Design/methodology/approach
The paper uses unit-level data from the so-called thick rounds of expenditure surveys by National Sample Survey (NSS) in the years 1993-1994, 2004-2005, 2009-2010 and 2011-2012 and estimates the proportion of the population below the official Tendulkar line. Adequate care is taken to address the issue of sample size in reporting the estimates.
Findings
Whether we slice the data by social, religious or economic groups, by states or by rural and urban areas, poverty has significantly declined between 1993-1994 and 2011-2012 with a substantial acceleration during the faster-growth period from 2004-2005 to 2011-2012. Poverty rates among the disadvantaged social groups and minorities have declined faster so that the gap in poverty rates between them and the general population has declined. In 7 of the 16 states with large Muslim populations, the poverty rate for them is now below that for the Hindus.
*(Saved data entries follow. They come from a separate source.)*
/-- The stage in which a lane stands has a limit that it can still exceed: it is one of the stages 3 to 7 and not yet
complete; alignment by command in stage 4 has none, and stage 8 has none (R104, R109, R111). -/
def stageOpen (s : State) (n : Nat) : Bool :=
  match s.get (F.LNK_STATUS_STAGE n) with
  | 3 => !s.on (F.LNK_STATUS_BIT_LOCK n)
  | 4 => s.on (F.LNK_CTRL_AUTO_ALIGN (govLane s n))
  | 5 => true
  | 6 => !nearLoop s n
  | 7 => !stage7Done s n
  | _ => false

/-- The lane is in a far-end loop, its own or its partner's (R112, R116). -/
def inFarLoop (s : State) (n : Nat) : Bool :=
  s.get (F.LNK_LOOP_MODE (govLane s n)) == 3 || s.on (F.LNK_STATUS_LOOP_REMOTE n)

/-- The limit of a stage in microseconds at a rate: those of stages 3 to 6 scale inversely with it (R104). -/
def stageLimit (k rate : Nat) : Nat :=
  match k with
  | 3 => 50 * 2 ^ rate
  | 4 => 100 * 2 ^ rate
  | 5 | 6 => 20 * 2 ^ rate
  | _ => 500

/-- The lane has stood in its stage for the limit (R104). -/
def stageOver (s : State) (n : Nat) : Bool :=
  decide ((laneOf s n).stageAt + usCyc (stageLimit (s.get (F.LNK_STATUS_STAGE n)) (s.get (F.LNK_CTRL_RATE (govLane s n))))
    ≤ s.b.cyc)

/-- STAGE_TMO: the stage the lane stands in exceeds its limit (R104, R109, R116). -/
def stageTmo (n : Nat) : Prog := fun s =>
  let st := s.get (F.LNK_STATUS_STAGE n)
  let retries := s.get (F.LNK_STATUS_RETRIES n) + 1
  let g := govLane s n
  if !(stageOpen s n && stageOver s n) then []
  else if st = 4 ∧ inFarLoop s n = true then toStage n 3 ++ [.sticky (F.LNK_STICKY_STAGE_TMO n)]
  else
    [.sticky (F.LNK_STICKY_STAGE_TMO n)]
    ++ (if s.get (F.LNK_CTRL_RETRY_LIM g) ≤ retries then
          enterStage2 n ++ toStage n 1 ++ [.sticky (F.LNK_STICKY_RETRY_EXHAUSTED n),
            .led 0x2003 n [n, st], updLane n fun l => { l with exhausted := true }]
        else backToStage2 n)
    ++ [.set (F.LNK_STATUS_RETRIES n) retries]

/-- A ready lane goes down with a cause: 0 signal, 1 block lock, 2 TRAIN received, 3 bit lock (R108, R117). For block lock
at least 16 invalid headers have been counted; how many more, a free value says (log entry 39). Bring-up starts anew. -/
def linkDown (n cause : Nat) : Prog := fun s =>
  if s.on (F.LNK_STATUS_READY n) then
    inOrder [fun _ => [updLane n (stopTx (ringLane s n))] ++ effIf (upperBonded s n) [updLane (govLane s n) (stopTx (ringLane s n))]
               ++ backToStage2 n
               ++ [updLane n (fun l => { l with bringAt := s.b.cyc }),
                   .sticky (F.LNK_STICKY_LINK_DOWN n), .led 0x2002 n [n, cause]]
               ++ effIf (cause == 1) [.inc (F.LNK_CNT_HDR_ERR_N n) (16 + fresh s 0), spend 1],
             onlyIf (fun _ => n == 4) mirrorDown, guarUpdate] s
  else []

/-- CDR_RANGE: the recovery is out of its range and bit lock is lost (R99). -/
def cdrRange (n : Nat) : Prog := fun s =>
  if s.get (F.LNK_STATUS_STAGE n) < 3 then []
  else thenDo [.sticky (F.LNK_STICKY_CDR_RANGE n)]
    (if s.on (F.LNK_STATUS_READY n) then linkDown n 3 else fun _ => backToStage2 n) s

/-- BITSLIP (R111). -/
def bitslip (n : Nat) : Prog := fun s =>
  if s.on (F.LNK_CTRL_MODE (govLane s n)) then [updLane n fun l => { l with slip := (l.slip + 1) % 64 }]
  else if s.on (F.LNK_CTRL_AUTO_ALIGN (govLane s n)) then [.sticky (F.LNK_STICKY_SLIP_IGNORED n)]
  else [updLane n fun l => { l with slip := (l.slip + 1) % 66 }]

/-- RETRAIN: RETRIES clear, and the lane, or the group it governs, restarts from stage 1 (R109). -/
def retrain (n : Nat) : Prog := inOrder
  [ withUpper n fun k _ => [.set (F.LNK_STATUS_RETRIES k) 0, updLane k fun l => { l with exhausted := false }],
    withUpper n laneRestart, guarUpdate ]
Research limitations/implications
Use of survey data has its limitations, especially when the sample sizes are small. The paper also does not assess the direct contribution of growth in relation to that through redistribution.
Practical implications
The paper presents implications for identification of the poor for the purpose of designing targeted interventions.
Originality/value
This is the first paper to offer up-to-date estimates of poverty by social, religious and economic groups, by states and by rural and urban areas.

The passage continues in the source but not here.